### PROBLEM TO SOLVE
Your answer must be the exact lines from the one holding "VID (R117). -/" through the final line of the records below, both included, and nothing more.

### DATA FOR ANALYSIS

-- ==== Sys2Proof/Machine/Table.lean ====
section
/-! DEFINITION. Classification, the four tables, learning, ageing, parity and row repair, and the table command
channels (05, R108-R139). -/

namespace Sys2Proof.Machine

/-- Table numbers of TBL_CMD.TABLE. -/
abbrev tFlow : Nat := 0
abbrev tVlan : Nat := 1
abbrev tMatch : Nat := 2
abbrev tLearn : Nat := 3

/-- Number of entry `i` of table `t` in the store. -/
abbrev entNo (t i : Nat) : Nat := 16384 * t + i

/-- The words of entry `i` of table `t` as stored. -/
def State.ent (s : State) (t i : Nat) : Ent := s.tbl.ents.get (fun _ => {}) (entNo t i)

/-- The mask of words of an entry that fail parity (R129). -/
def State.entBad (s : State) (t i : Nat) : Nat := s.tbl.bad.get (fun _ => 0) (entNo t i)

/-- Marks words of an entry as failing parity. -/
def State.setBad (s : State) (t i m : Nat) : State := { s with tbl := { s.tbl with bad := s.tbl.bad.set (fun _ => 0) (entNo t i) m } }

/-- Writes an entry; its words hold good parity again. -/
def State.setEnt (s : State) (t i : Nat) (e : Ent) : State :=
  { s with tbl := { s.tbl with ents := s.tbl.ents.set (fun _ => {}) (entNo t i) e,
                               bad := s.tbl.bad.set (fun _ => 0) (entNo t i) 0 } }

/-- VALID of an entry of table `t` (R115-R118). -/
def Ent.valid (t : Nat) (e : Ent) : Bool :=
  if t = 2 then bit e.w1.toNat 31 else if t = 3 then bit e.w2.toNat 31 else bit e.w0.toNat 31

/-- The entry with VALID set or cleared. -/
def Ent.setValid (t : Nat) (e : Ent) (b : Bool) : Ent :=
  let f := fun w : Word => withField w 31 1 (if b then 1 else 0)
  if t = 2 then { e with w1 := f e.w1 } else if t = 3 then { e with w2 := f e.w2 } else { e with w0 := f e.w0 }

/-! ### Learning entries (R118, R119) -/

/-- A key of the learning table: W0 and W1 of an entry without reserved bits. -/
def Ent.key (e : Ent) : Word × Word := (e.w0, e.w1 &&& 0x0FFFFFFF)
/-- STATIC, with LOCK acting as both set (R118). -/
def Ent.isStatic (e : Ent) : Bool := bit e.w2.toNat 30 || bit e.w2.toNat 29
def Ent.isLock (e : Ent) : Bool := bit e.w2.toNat 29
def Ent.port (e : Ent) : Nat := fieldOf e.w2 23 5
def Ent.mv (e : Ent) : Nat := fieldOf e.w2 20 3
def Ent.fh (e : Ent) : Nat := fieldOf e.w2 0 14
def Ent.age (e : Ent) : Nat := fieldOf e.w3 0 16
def Ent.setPort (e : Ent) (p : Nat) : Ent := { e with w2 := withField e.w2 23 5 p }
def Ent.setMv (e : Ent) (m : Nat) : Ent := { e with w2 := withField e.w2 20 3 m }
def Ent.setAge (e : Ent) (a : Nat) : Ent := { e with w3 := withField e.w3 0 16 a }

/-- The key of a MAC address under a FID (R118). -/
def keyOf (mac : List Byte) (fid : Nat) : Word × Word :=
  (W (beAt mac 2 4), W ((fid % 4096) * 2 ^ 16 + beAt mac 0 2))

/-- The key string K of R119. -/
def keyString (k : Word × Word) : List Byte :=
  beBytes 2 k.2.toNat ++ beBytes 4 k.1.toNat ++ [B8 (fieldOf k.2 24 4), B8 (fieldOf k.2 16 8)]

/-- The two candidate buckets of a key under the active seed (R119). -/
def bucketsOf (seed : Nat) (k : Word × Word) : Nat × Nat :=
  let c := crc32 (keyString k)
  let h0 := c % 4096
  let h1 := (c / 4096 % 4096) ^^^ (seed % 4096)
  (h0, if h1 = h0 then h0 ^^^ 1 else h1)

def State.buckets (s : State) (k : Word × Word) : Nat × Nat := bucketsOf (s.g R.TBL_HASH.SEED_ACT) k

/-- The eight ways of the two buckets of a key. -/
def State.waysOf (s : State) (k : Word × Word) : List Nat :=
  let h := s.buckets k
  (List.range 4).map (fun w => h.1 * 4 + w) ++ (List.range 4).map (fun w => h.2 * 4 + w)

/-- The index at which a key is present: valid, good parity, equal key (R119, R129). -/
def State.findKey (s : State) (k : Word × Word) : Option Nat :=
  (s.waysOf k).find? (fun i => (s.ent 3 i).valid 3 && s.entBad 3 i == 0 && (s.ent 3 i).key == k)

/-! ### Parity (R129, R130) -/

/-- Lowest set bit of a mask of four words. -/
def lowWord (m : Nat) : Nat := if bit m 0 then 0 else if bit m 1 then 1 else if bit m 2 then 2 else 3

/-- A parity error is detected in entry `i` of table `t` (R129): counted, logged, reported as a fault; the learn
engine invalidates a learning entry that is not STATIC. -/
def State.parityHit (s : State) (t i : Nat) : State :=
  let m := s.entBad t i
  let log := W ((t % 4) * 2 ^ 30 + lowWord m * 2 ^ 14 + i % 16384)
  let s1 := (((s.bump R.TBL_PAR_ERR_LO).ev R.TBL_EVT.PERR).wr R.TBL_PERR_LOG log).fault (64 + t) (faultInfo 1 t i)
  if t = 3 ∧ !(s.ent 3 i).isStatic then s1.setEnt 3 i ((s.ent 3 i).setValid 3 false) else s1

/-- A lookup reads an entry: a parity error in any of its words is a detection (R129). -/
def State.readHit (s : State) (t i : Nat) : State := if s.entBad t i != 0 then s.parityHit t i else s

/-- What a lookup sees of an entry: nothing of one that fails parity (R129). -/
def State.seen (s : State) (t i : Nat) : Ent := if s.entBad t i != 0 then {} else s.ent t i

/-! ### Insertion (R121, R122) -/

/-- The lowest way of a bucket that holds no valid entry. -/
def State.freeWay (s : State) (b : Nat) : Option Nat := (List.range 4).find? (fun w => !(s.ent 3 (b * 4 + w)).valid 3)

/-- The other bucket of an entry that lies in bucket `b`. -/
def State.otherBucket (s : State) (b : Nat) (e : Ent) : Nat := let h := s.buckets e.key; if h.1 = b then h.2 else h.1

/-- Way `w` of bucket `b` can move: not in the path, and its other bucket has a free way. -/
def State.movable (s : State) (path : List (Nat × Nat)) (b w : Nat) : Bool :=
  !path.contains (b, w) && (s.freeWay (s.otherBucket b (s.ent 3 (b * 4 + w)))).isSome

def State.rotOf (s : State) (b : Nat) : Nat := s.tbl.rot.get (fun _ => 0) b
def State.setRot (s : State) (b v : Nat) : State := { s with tbl := { s.tbl with rot := s.tbl.rot.set (fun _ => 0) b (v % 4) } }

/-- The way rot[b] picks, entries in the path skipped. -/
def State.rotPick (s : State) (path : List (Nat × Nat)) (b : Nat) : Option Nat :=
  ((List.range 4).map (fun k => (s.rotOf b + k) % 4)).find? (fun w => !path.contains (b, w))

/-- The search of R121 from one start bucket, to depth `d`: the path found, if any, and the rot pointers moved. -/
def State.searchPath : Nat → State → List (Nat × Nat) → Nat → State × Option (List (Nat × Nat))
  | 0, s, _, _ => (s, none)
  | d + 1, s, path, b =>
    match (List.range 4).find? (fun w => s.movable path b w) with
    | some w => (s, some (path ++ [(b, w)]))
    | none =>
      match s.rotPick path b with
      | none => (s, none)
      | some w => State.searchPath d (s.setRot b (w + 1)) (path ++ [(b, w)]) (s.otherBucket b (s.ent 3 (b * 4 + w)))

/-- One move of R121: the entry is copied to a free way of its other bucket, then the original is invalidated. -/
def State.moveEnt (s : State) (b w : Nat) : State :=
  let e := s.ent 3 (b * 4 + w)
  let o := s.otherBucket b e
  match s.freeWay o with
  | none => s
  | some v =>
    let m := s.entBad 3 (b * 4 + w)
    ((((s.setEnt 3 (o * 4 + v) e).setBad 3 (o * 4 + v) m).setEnt 3 (b * 4 + w) (e.setValid 3 false))).bump R.TBL_RELOC_LO

/-- The moves of a path, last first. -/
def State.movePath (s : State) (path : List (Nat × Nat)) : State := s.each path.reverse (fun bw t => t.moveEnt bw.1 bw.2)

/-- Makes room for a key that is absent (R121): the index of its place, or none where there is no room. -/
def State.findRoom (s : State) (k : Word × Word) : State × Option Nat :=
  let h := s.buckets k
  match s.freeWay h.1 with
  | some w => (s, some (h.1 * 4 + w))
  | none =>
    match s.freeWay h.2 with
    | some w => (s, some (h.2 * 4 + w))
    | none =>
      match State.searchPath 8 s [] h.1 with
      | (s1, some p) => (s1.movePath p, some (h.1 * 4 + (p.headD (h.1, 0)).2))
      | (s1, none) =>
        match State.searchPath 8 s1 [] h.2 with
        | (s2, some p) => (s2.movePath p, some (h.2 * 4 + (p.headD (h.2, 0)).2))
        | (s2, none) => ((s2.bump R.TBL_LEARN_FULL_LO).ev R.TBL_EVT.LEARN_FULL, none)

/-! ### Classification (R108-R114) -/

/-- Whether a frame carries the tag of TPID 0x8100. -/
def isTagged (f : List Byte) : Bool := beAt f 12 2 == 0x8100
/-- PCP and VID of the tag. -/
def tagPcp (f : List Byte) : Nat := beAt f 14 2 / 8192
def tagVid (f : List Byte) : Nat := beAt f 14 2 % 4096
/-- Offset of the EtherType after any tag. -/
def typeAt (f : List Byte) : Nat := if isTagged f then 16 else 12
def frameDa (f : List Byte) : List Byte := slice f 0 6
def frameSa (f : List Byte) : List Byte := slice f 6 6
/-- Group address. -/
def isGroup (mac : List Byte) : Bool := bit (beAt mac 0 1) 0

/-- ACCEPT admits the frame's tag form (R111). -/
def State.accepts (s : State) (p : Nat) (f : List Byte) : Bool :=
  let prio := isTagged f && tagVid f == 0
  match s.g (R.TBL_PORT.ACCEPT p) with
  | 1 => isTagged f && !prio
  | 2 => !isTagged f || prio
  | _ => true

/-- The VID of step 2 of R110. -/
def State.vidOf (s : State) (p : Nat) (f : List Byte) : Nat :=
  if isTagged f && tagVid f != 0 then tagVid f else s.g (R.TBL_PORT.PVID p)

/-- The class of step 1 of R112. -/
def State.pcpOf (s : State) (p : Nat) (f : List Byte) : Nat := if isTagged f then tagPcp f else s.g (R.TBL_PORT.DEF_PCP p)

/-- Stream ID of a frame that KIND 2 can match: IEEE 1722 with its stream-ID-valid bit set (R117). -/
def streamId (f : List Byte) : Option Nat :=
  let o := typeAt f
  if beAt f o 2 == 0x22F0 && bit (beAt f (o + 3) 1) 7 then some (beAt f (o + 6) 8) else none

/-- A stream match entry matches a frame resolved to a VID (R117). -/
def matches117 (e : Ent) (f : List Byte) (vid : Nat) : Bool :=
  bit e.w1.toNat 31 && (bit e.w1.toNat 28 || fieldOf e.w1 16 12 == vid) &&
  (let addr := fun mac : List Byte => beAt mac 2 4 == e.w0.toNat && beAt mac 0 2 == fieldOf e.w1 0 16
   match fieldOf e.w1 29 2 with
   | 0 => addr (frameDa f)
   | 1 => addr (frameSa f)
   | 2 => streamId f == some (e.w0.toNat + 2 ^ 32 * fieldOf e.w1 0 16 + 2 ^ 48 * fieldOf e.w2 16 16)
   | _ => false)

### ANSWER FOR THIS EXERCISE
/-- A stream match entry matches a frame resolved to a VID (R117). -/
def matches117 (e : Ent) (f : List Byte) (vid : Nat) : Bool :=
  bit e.w1.toNat 31 && (bit e.w1.toNat 28 || fieldOf e.w1 16 12 == vid) &&
  (let addr := fun mac : List Byte => beAt mac 2 4 == e.w0.toNat && beAt mac 0 2 == fieldOf e.w1 0 16
   match fieldOf e.w1 29 2 with
   | 0 => addr (frameDa f)
   | 1 => addr (frameSa f)
   | 2 => streamId f == some (e.w0.toNat + 2 ^ 32 * fieldOf e.w1 0 16 + 2 ^ 48 * fieldOf e.w2 16 16)
   | _ => false)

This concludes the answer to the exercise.